● **AIM OF THE TASK**:
Among the lines below, which ones contain the word "where"? Copy every such line.

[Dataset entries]
####################

-- ==== Sys2Proof/Machine/RegTable.lean ====
section
/-! DEFINITION. The register map of BAR0 as data: where each register lies, which agents reach it and how each of its fields acts (R13 to R20). Generated from the block maps of the specification. -/
namespace Sys2Proof.Machine

/-- Access types of Table 0.3; `ctr` is a counter of R21, which no register write changes. -/
inductive Acc where
  | rw | ro | wo | w1c | rws | rwl | ctr
  deriving DecidableEq, Repr

/-- Which agents reach a register (R18): both, the management core only, both for reads but only the management core for writes, both in FACTORY_TEST only (Table 14.7), and the rule of R383 for LC_BIST_CTL. -/
inductive Reach where
  | hm | m | hmRead | factory | bist
  deriving DecidableEq, Repr

/-- One field of a register: its low bit, width, access type and value after reset. -/
structure FieldSpec where
  lo : Nat
  width : Nat
  acc : Acc
  reset : Nat
  deriving DecidableEq, Repr

/-- One register or array of registers: first byte address, dimensions (count and stride in bytes), bytes of one element, reach and fields. -/
structure RegSpec where
  base : Nat
  dims : List (Nat × Nat)
  bytes : Nat
  reach : Reach
  fields : List FieldSpec
  deriving DecidableEq, Repr

/-- Registers of the GLB block. -/
def regs_GLB : List RegSpec := [
  ⟨0x0, [], 4, .hm, [⟨0, 8, .ro, 0xc0⟩, ⟨8, 8, .ro, 0xa⟩, ⟨16, 16, .ro, 0x940⟩]⟩,
  ⟨0x4, [], 4, .hmRead, [⟨0, 16, .rw, 0⟩, ⟨16, 8, .rw, 0⟩, ⟨24, 8, .rw, 0⟩]⟩,
  ⟨0x8, [], 4, .hmRead, [⟨0, 16, .rw, 0⟩, ⟨16, 16, .rw, 0⟩]⟩,
  ⟨0xc, [], 4, .hmRead, [⟨0, 2, .rw, 0⟩]⟩,
  ⟨0x10, [], 16, .hm, [⟨0, 128, .ro, 0⟩]⟩,
  ⟨0x20, [(16, 0x1)], 1, .hmRead, [⟨0, 5, .rws, 0⟩, ⟨7, 1, .rws, 0⟩]⟩,
  ⟨0x30, [(16, 0x1)], 1, .hm, [⟨0, 5, .ro, 0⟩, ⟨7, 1, .ro, 0⟩]⟩,
  ⟨0x40, [], 4, .hm, [⟨0, 3, .ro, 0⟩, ⟨3, 5, .ro, 0⟩, ⟨8, 1, .ro, 0⟩, ⟨9, 1, .ro, 0⟩, ⟨10, 6, .ro, 0⟩]⟩,
  ⟨0x44, [], 4, .m, [⟨0, 3, .rw, 6⟩, ⟨3, 1, .wo, 0⟩]⟩,
  ⟨0x48, [], 4, .hm, [⟨0, 1, .wo, 0⟩, ⟨1, 1, .wo, 0⟩, ⟨16, 16, .ro, 0⟩]⟩,
  ⟨0x1000, [(33, 0x40), (8, 0x8)], 8, .m, [⟨0, 19, .rws, 0⟩, ⟨20, 19, .rws, 0⟩, ⟨39, 1, .rws, 0⟩, ⟨40, 1, .rws, 0⟩, ⟨41, 1, .rws, 0⟩, ⟨48, 15, .rws, 0⟩]⟩,
  ⟨0x100, [], 8, .hm, [⟨0, 64, .ctr, 0⟩]⟩,
  ⟨0x108, [], 8, .hm, [⟨0, 64, .ctr, 0⟩]⟩,
  ⟨0x110, [], 8, .hm, [⟨0, 64, .ctr, 0⟩]⟩,
  ⟨0x118, [], 8, .hm, [⟨0, 64, .ctr, 0⟩]⟩,
  ⟨0x120, [], 8, .hm, [⟨0, 64, .ctr, 0⟩]⟩,
  ⟨0x128, [], 8, .hm, [⟨0, 64, .ctr, 0⟩]⟩,
  ⟨0x130, [], 8, .hm, [⟨0, 64, .ctr, 0⟩]⟩,
  ⟨0x138, [], 8, .hm, [⟨0, 64, .ctr, 0⟩]⟩]

/-- Registers of the MBX block. -/
def regs_MBX : List RegSpec := [
  ⟨0x100000, [], 4, .hmRead, [⟨0, 1, .rw, 0⟩, ⟨1, 1, .rw, 0⟩, ⟨2, 1, .rw, 0⟩]⟩,
  ⟨0x100008, [], 4, .hm, [⟨0, 1, .wo, 0⟩, ⟨1, 1, .wo, 0⟩, ⟨16, 16, .ro, 0⟩]⟩,
  ⟨0x101000, [(33, 0x8)], 8, .hmRead, [⟨0, 16, .rw, 0⟩, ⟨16, 1, .ro, 0⟩, ⟨17, 1, .ro, 0⟩, ⟨18, 1, .w1c, 0⟩, ⟨24, 8, .ro, 0⟩, ⟨32, 6, .ro, 0⟩]⟩,
  ⟨0x100040, [], 8, .hm, [⟨0, 64, .ctr, 0⟩]⟩,
  ⟨0x100048, [], 8, .hm, [⟨0, 64, .ctr, 0⟩]⟩,
  ⟨0x100050, [], 8, .hm, [⟨0, 64, .ctr, 0⟩]⟩,
  ⟨0x100058, [], 8, .hm, [⟨0, 64, .ctr, 0⟩]⟩,
  ⟨0x100060, [], 8, .hm, [⟨0, 64, .ctr, 0⟩]⟩,
  ⟨0x100068, [], 8, .hm, [⟨0, 64, .ctr, 0⟩]⟩]

/-- Registers of the TB block. -/
def regs_TB_0 : List RegSpec := [
  ⟨0x200000, [], 4, .m, [⟨0, 1, .rwl, 0⟩, ⟨1, 1, .rws, 0⟩, ⟨2, 1, .rw, 1⟩]⟩,
  ⟨0x200004, [], 4, .hm, [⟨0, 3, .ro, 0⟩, ⟨3, 4, .ro, 0xf⟩, ⟨7, 1, .ro, 0⟩, ⟨8, 1, .ro, 0⟩, ⟨9, 1, .w1c, 0⟩, ⟨10, 1, .ro, 0⟩, ⟨11, 1, .ro, 0⟩, ⟨12, 1, .w1c, 0⟩]⟩,
  ⟨0x200008, [], 8, .hm, [⟨0, 64, .ro, 0⟩]⟩,
  ⟨0x200010, [], 8, .hm, [⟨0, 64, .ro, 0⟩]⟩,
  ⟨0x200018, [], 8, .m, [⟨0, 64, .rwl, 0⟩]⟩,
  ⟨0x200020, [], 4, .m, [⟨0, 18, .rwl, 0x640⟩]⟩,
  ⟨0x200024, [], 4, .m, [⟨0, 1, .rws, 0⟩, ⟨1, 1, .rws, 0⟩, ⟨8, 1, .ro, 0⟩, ⟨9, 1, .ro, 0⟩]⟩,
  ⟨0x200028, [], 4, .m, [⟨0, 4, .rwl, 0xf⟩, ⟨4, 4, .rwl, 0xf⟩, ⟨8, 4, .rwl, 7⟩, ⟨12, 4, .rwl, 0xf⟩]⟩,
  ⟨0x20002c, [], 4, .m, [⟨0, 8, .rws, 8⟩, ⟨8, 8, .rws, 0x28⟩, ⟨16, 8, .rws, 0x32⟩]⟩,
  ⟨0x200030, [], 4, .hm, [⟨0, 32, .ro, 0⟩]⟩,
  ⟨0x200034, [], 4, .hm, [⟨0, 32, .ro, 0⟩]⟩,
  ⟨0x200038, [], 4, .m, [⟨0, 1, .wo, 0⟩, ⟨1, 1, .wo, 0⟩, ⟨2, 1, .wo, 0⟩]⟩,
  ⟨0x200040, [], 8, .m, [⟨0, 64, .rw, 0⟩]⟩,
  ⟨0x200048, [], 4, .hm, [⟨0, 1, .wo, 0⟩, ⟨1, 1, .wo, 0⟩, ⟨16, 16, .ro, 0⟩]⟩,
  ⟨0x200080, [(12, 0x4)], 4, .hm, [⟨0, 24, .ro, 0⟩, ⟨31, 1, .ro, 0⟩]⟩,
  ⟨0x2000c0, [(12, 0x4)], 4, .m, [⟨0, 16, .rwl, 0⟩]⟩,
  ⟨0x200100, [(16, 0x4)], 4, .m, [⟨0, 3, .rws, 0⟩, ⟨4, 3, .ro, 0⟩]⟩,
  ⟨0x200180, [(4, 0x4)], 4, .hm, [⟨0, 24, .ro, 0⟩, ⟨31, 1, .wo, 0⟩]⟩,
  ⟨0x200200, [], 8, .hm, [⟨0, 64, .ctr, 0⟩]⟩,
  ⟨0x200208, [], 8, .hm, [⟨0, 64, .ctr, 0⟩]⟩]

/-- Registers of the TB block. -/
def regs_TB_1 : List RegSpec := [
  ⟨0x200210, [], 8, .hm, [⟨0, 64, .ctr, 0⟩]⟩,
  ⟨0x200218, [], 8, .hm, [⟨0, 64, .ctr, 0⟩]⟩,
  ⟨0x200220, [], 8, .hm, [⟨0, 64, .ctr, 0⟩]⟩,
  ⟨0x200228, [], 8, .hm, [⟨0, 64, .ctr, 0⟩]⟩,
  ⟨0x200230, [], 8, .hm, [⟨0, 64, .ctr, 0⟩]⟩,
  ⟨0x200238, [], 8, .hm, [⟨0, 64, .ctr, 0⟩]⟩,
  ⟨0x200240, [(4, 0x8)], 8, .hm, [⟨0, 64, .ctr, 0⟩]⟩,
  ⟨0x200260, [(4, 0x8)], 8, .hm, [⟨0, 64, .ctr, 0⟩]⟩,
  ⟨0x200280, [(16, 0x8)], 8, .hm, [⟨0, 64, .ctr, 0⟩]⟩]

/-- Registers of the FLT block. -/
def regs_FLT_0 : List RegSpec := [
  ⟨0x300000, [], 4, .m, [⟨0, 3, .rws, 2⟩, ⟨8, 5, .rws, 0x14⟩, ⟨16, 5, .rws, 0x1b⟩]⟩,
  ⟨0x300004, [], 4, .hm, [⟨0, 1, .ro, 0⟩, ⟨1, 1, .ro, 0⟩, ⟨2, 1, .ro, 0⟩, ⟨3, 1, .ro, 1⟩, ⟨4, 5, .ro, 0⟩, ⟨9, 3, .ro, 7⟩, ⟨12, 1, .ro, 0⟩]⟩,
  ⟨0x300008, [], 4, .hm, [⟨0, 3, .wo, 0⟩, ⟨8, 8, .wo, 0⟩, ⟨16, 1, .wo, 0⟩]⟩,
  ⟨0x30000c, [], 4, .hm, [⟨0, 1, .wo, 0⟩, ⟨1, 1, .wo, 0⟩, ⟨16, 16, .ro, 0⟩]⟩,
  ⟨0x300010, [], 8, .hm, [⟨0, 64, .ro, 0⟩]⟩,
  ⟨0x300018, [], 4, .m, [⟨0, 1, .wo, 0⟩]⟩,
  ⟨0x30001c, [], 4, .m, [⟨0, 9, .ro, 0⟩]⟩,
  ⟨0x300020, [], 32, .m, [⟨0, 64, .ro, 0⟩, ⟨64, 8, .ro, 0⟩, ⟨72, 8, .ro, 0xff⟩, ⟨80, 3, .ro, 0⟩, ⟨83, 1, .ro, 0⟩, ⟨84, 3, .ro, 0⟩, ⟨87, 1, .ro, 0⟩, ⟨88, 8, .ro, 0xff⟩, ⟨96, 3, .ro, 0⟩, ⟨128, 64, .ro, 0⟩, ⟨192, 64, .ro, 0⟩]⟩,
  ⟨0x300040, [(5, 0x20)], 32, .hm, [⟨0, 64, .ro, 0⟩, ⟨64, 8, .ro, 0⟩, ⟨72, 8, .ro, 0xff⟩, ⟨80, 3, .ro, 0⟩, ⟨83, 1, .ro, 0⟩, ⟨84, 3, .ro, 0⟩, ⟨87, 1, .w1c, 0⟩, ⟨88, 8, .ro, 0xff⟩, ⟨96, 3, .ro, 0⟩, ⟨128, 64, .ro, 0⟩, ⟨192, 64, .ro, 0⟩]⟩,
  ⟨0x300100, [(2, 0x20), (8, 0x4)], 4, .hm, [⟨0, 32, .ro, 0⟩]⟩,
  ⟨0x300800, [], 4, .factory, [⟨0, 4, .rw, 0⟩, ⟨4, 1, .wo, 0⟩, ⟨5, 1, .rw, 0⟩, ⟨8, 8, .rw, 0⟩, ⟨16, 8, .rw, 0⟩, ⟨24, 8, .rw, 0xff⟩]⟩,
  ⟨0x300808, [], 8, .factory, [⟨0, 64, .rw, 0⟩]⟩,
  ⟨0x300810, [], 8, .factory, [⟨0, 64, .rw, 0⟩]⟩,
  ⟨0x300818, [], 4, .factory, [⟨0, 2, .ro, 0⟩, ⟨8, 8, .ro, 0⟩]⟩,
  ⟨0x300200, [(5, 0x8)], 8, .hm, [⟨0, 64, .ctr, 0⟩]⟩,
  ⟨0x300228, [(4, 0x8)], 8, .hm, [⟨0, 64, .ctr, 0⟩]⟩,
  ⟨0x300248, [], 8, .hm, [⟨0, 64, .ctr, 0⟩]⟩,
  ⟨0x300250, [], 8, .hm, [⟨0, 64, .ctr, 0⟩]⟩,
  ⟨0x300258, [], 8, .hm, [⟨0, 64, .ctr, 0⟩]⟩,
  ⟨0x300260, [], 8, .hm, [⟨0, 64, .ctr, 0⟩]⟩]

/-- Registers of the FLT block. -/
def regs_FLT_1 : List RegSpec := [
  ⟨0x300268, [], 8, .hm, [⟨0, 64, .ctr, 0⟩]⟩,
  ⟨0x300400, [(128, 0x8)], 8, .hm, [⟨0, 64, .ctr, 0⟩]⟩]

/-- Registers of the THM block. -/
def regs_THM : List RegSpec := [
  ⟨0x400000, [], 4, .m, [⟨0, 16, .rw, 0x2f8⟩, ⟨16, 16, .rw, 0x338⟩]⟩,
  ⟨0x400004, [], 4, .hm, [⟨0, 1, .ro, 0⟩, ⟨1, 1, .ro, 0⟩, ⟨2, 1, .ro, 0⟩, ⟨3, 1, .ro, 0⟩, ⟨4, 1, .ro, 0⟩, ⟨5, 5, .ro, 0x1f⟩, ⟨10, 1, .ro, 0⟩]⟩,
  ⟨0x400008, [], 4, .hm, [⟨0, 8, .ro, 0x18⟩, ⟨8, 8, .ro, 0x20⟩, ⟨16, 16, .ro, 0x380⟩]⟩,
  ⟨0x40000c, [], 4, .hm, [⟨0, 16, .ro, 0⟩, ⟨16, 5, .ro, 0x1f⟩, ⟨31, 1, .wo, 0⟩]⟩,
  ⟨0x400010, [], 4, .hm, [⟨0, 1, .wo, 0⟩, ⟨1, 1, .wo, 0⟩, ⟨16, 16, .ro, 0⟩]⟩,
  ⟨0x400100, [(31, 0x4)], 4, .hm, [⟨0, 16, .ro, 0⟩, ⟨16, 1, .ro, 0⟩, ⟨17, 1, .ro, 0⟩, ⟨18, 1, .ro, 0⟩, ⟨19, 1, .ro, 0⟩]⟩,
  ⟨0x400200, [], 8, .hm, [⟨0, 64, .ctr, 0⟩]⟩,
  ⟨0x400208, [], 8, .hm, [⟨0, 64, .ctr, 0⟩]⟩,
  ⟨0x400210, [], 8, .hm, [⟨0, 64, .ctr, 0⟩]⟩,
  ⟨0x400218, [], 8, .hm, [⟨0, 64, .ctr, 0⟩]⟩,
  ⟨0x400220, [], 8, .hm, [⟨0, 64, .ctr, 0⟩]⟩,
  ⟨0x400228, [], 8, .hm, [⟨0, 64, .ctr, 0⟩]⟩]

/-- Registers of the TEL block. -/
def regs_TEL : List RegSpec := [
  ⟨0x480000, [], 4, .m, [⟨0, 1, .rw, 0⟩, ⟨1, 1, .rw, 0⟩, ⟨2, 1, .rw, 0⟩]⟩,
  ⟨0x480004, [], 4, .hm, [⟨0, 1, .ro, 0⟩, ⟨1, 4, .ro, 0⟩]⟩,
  ⟨0x480008, [], 4, .m, [⟨0, 16, .rw, 0⟩]⟩,
  ⟨0x48000c, [], 4, .hm, [⟨0, 16, .w1c, 0⟩, ⟨16, 16, .w1c, 0⟩]⟩,
  ⟨0x480010, [], 4, .hm, [⟨0, 1, .wo, 0⟩, ⟨1, 1, .wo, 0⟩, ⟨16, 16, .ro, 0⟩]⟩,
  ⟨0x480100, [(16, 0x8)], 8, .hm, [⟨0, 24, .ro, 0⟩, ⟨24, 1, .ro, 0⟩, ⟨25, 1, .ro, 0⟩, ⟨26, 1, .ro, 0⟩, ⟨27, 1, .ro, 0⟩, ⟨32, 16, .ro, 0⟩]⟩,
  ⟨0x480200, [(16, 0x8)], 8, .hm, [⟨0, 64, .ro, 0⟩]⟩,
  ⟨0x480300, [(16, 0x8)], 8, .m, [⟨0, 24, .rw, 0x800001⟩, ⟨24, 24, .rw, 0x7fffff⟩, ⟨48, 1, .rw, 0⟩]⟩,
  ⟨0x480400, [], 8, .hm, [⟨0, 64, .ctr, 0⟩]⟩,
  ⟨0x480408, [], 8, .hm, [⟨0, 64, .ctr, 0⟩]⟩,
  ⟨0x480410, [], 8, .hm, [⟨0, 64, .ctr, 0⟩]⟩]

/-- Registers of the LC block. -/
def regs_LC_0 : List RegSpec := [
  ⟨0x500000, [], 4, .hm, [⟨0, 3, .ro, 3⟩, ⟨3, 1, .ro, 0⟩, ⟨4, 5, .ro, 3⟩]⟩,
  ⟨0x500004, [], 4, .hmRead, [⟨0, 4, .rw, 0⟩, ⟨4, 4, .rw, 0⟩, ⟨8, 8, .rw, 0⟩, ⟨16, 8, .rw, 0⟩, ⟨24, 1, .rw, 0⟩, ⟨25, 1, .rw, 0⟩, ⟨26, 1, .rw, 0⟩, ⟨27, 1, .rw, 0⟩]⟩,
  ⟨0x500008, [], 4, .m, [⟨0, 2, .wo, 0⟩, ⟨2, 2, .wo, 0⟩]⟩,
  ⟨0x50000c, [], 4, .m, [⟨0, 16, .rw, 0x1388⟩, ⟨31, 1, .wo, 0⟩]⟩,
  ⟨0x500010, [], 4, .hm, [⟨0, 1, .ro, 0⟩, ⟨1, 1, .ro, 0⟩, ⟨2, 1, .ro, 0⟩, ⟨3, 1, .ro, 0⟩]⟩,
  ⟨0x500018, [], 8, .hm, [⟨0, 64, .ro, 0⟩]⟩,
  ⟨0x500020, [], 32, .hm, [⟨0, 256, .ro, 0⟩]⟩,
  ⟨0x500040, [], 8, .hm, [⟨0, 20, .ro, 0xfffff⟩, ⟨20, 20, .ro, 0⟩, ⟨40, 4, .ro, 0⟩, ⟨44, 3, .ro, 4⟩]⟩,
  ⟨0x500048, [], 8, .hm, [⟨0, 4, .ro, 0xf⟩, ⟨4, 4, .ro, 0xf⟩, ⟨8, 4, .ro, 0xf⟩, ⟨12, 4, .ro, 0xf⟩, ⟨16, 4, .ro, 0xf⟩, ⟨20, 4, .ro, 0xf⟩, ⟨24, 4, .ro, 0xf⟩, ⟨28, 4, .ro, 0xf⟩, ⟨32, 4, .ro, 0xf⟩, ⟨36, 4, .ro, 0xf⟩, ⟨40, 4, .ro, 0xf⟩, ⟨44, 4, .ro, 0xf⟩]⟩,
  ⟨0x500050, [], 4, .hm, [⟨0, 7, .ro, 0⟩]⟩,
  ⟨0x500054, [], 4, .bist, [⟨0, 1, .wo, 0⟩]⟩,
  ⟨0x500058, [], 4, .hm, [⟨0, 2, .ro, 0⟩, ⟨8, 8, .ro, 0xff⟩, ⟨16, 16, .ro, 0⟩]⟩,
  ⟨0x500060, [], 8, .hm, [⟨0, 64, .ro, 0⟩]⟩,
  ⟨0x500068, [], 4, .hm, [⟨0, 1, .wo, 0⟩, ⟨1, 1, .wo, 0⟩, ⟨16, 16, .ro, 0⟩]⟩,
  ⟨0x500080, [(20, 0x4)], 4, .hm, [⟨0, 7, .ro, 0⟩, ⟨8, 8, .ro, 0⟩, ⟨16, 8, .ro, 0⟩]⟩,
  ⟨0x5000d0, [(3, 0x4)], 4, .hm, [⟨0, 8, .ro, 0⟩]⟩,
  ⟨0x500100, [], 8, .hm, [⟨0, 64, .ctr, 0⟩]⟩,
  ⟨0x500108, [], 8, .hm, [⟨0, 64, .ctr, 0⟩]⟩,
  ⟨0x500110, [], 8, .hm, [⟨0, 64, .ctr, 0⟩]⟩,
  ⟨0x500118, [], 8, .hm, [⟨0, 64, .ctr, 0⟩]⟩]

/-- Registers of the LC block. -/
def regs_LC_1 : List RegSpec := [
  ⟨0x500120, [], 8, .hm, [⟨0, 64, .ctr, 0⟩]⟩]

####################

● **RESPONSE TO THE TASK**:
/-! DEFINITION. The register map of BAR0 as data: where each register lies, which agents reach it and how each of its fields acts (R13 to R20). Generated from the block maps of the specification. -/
inductive Acc where
inductive Reach where
structure FieldSpec where
structure RegSpec where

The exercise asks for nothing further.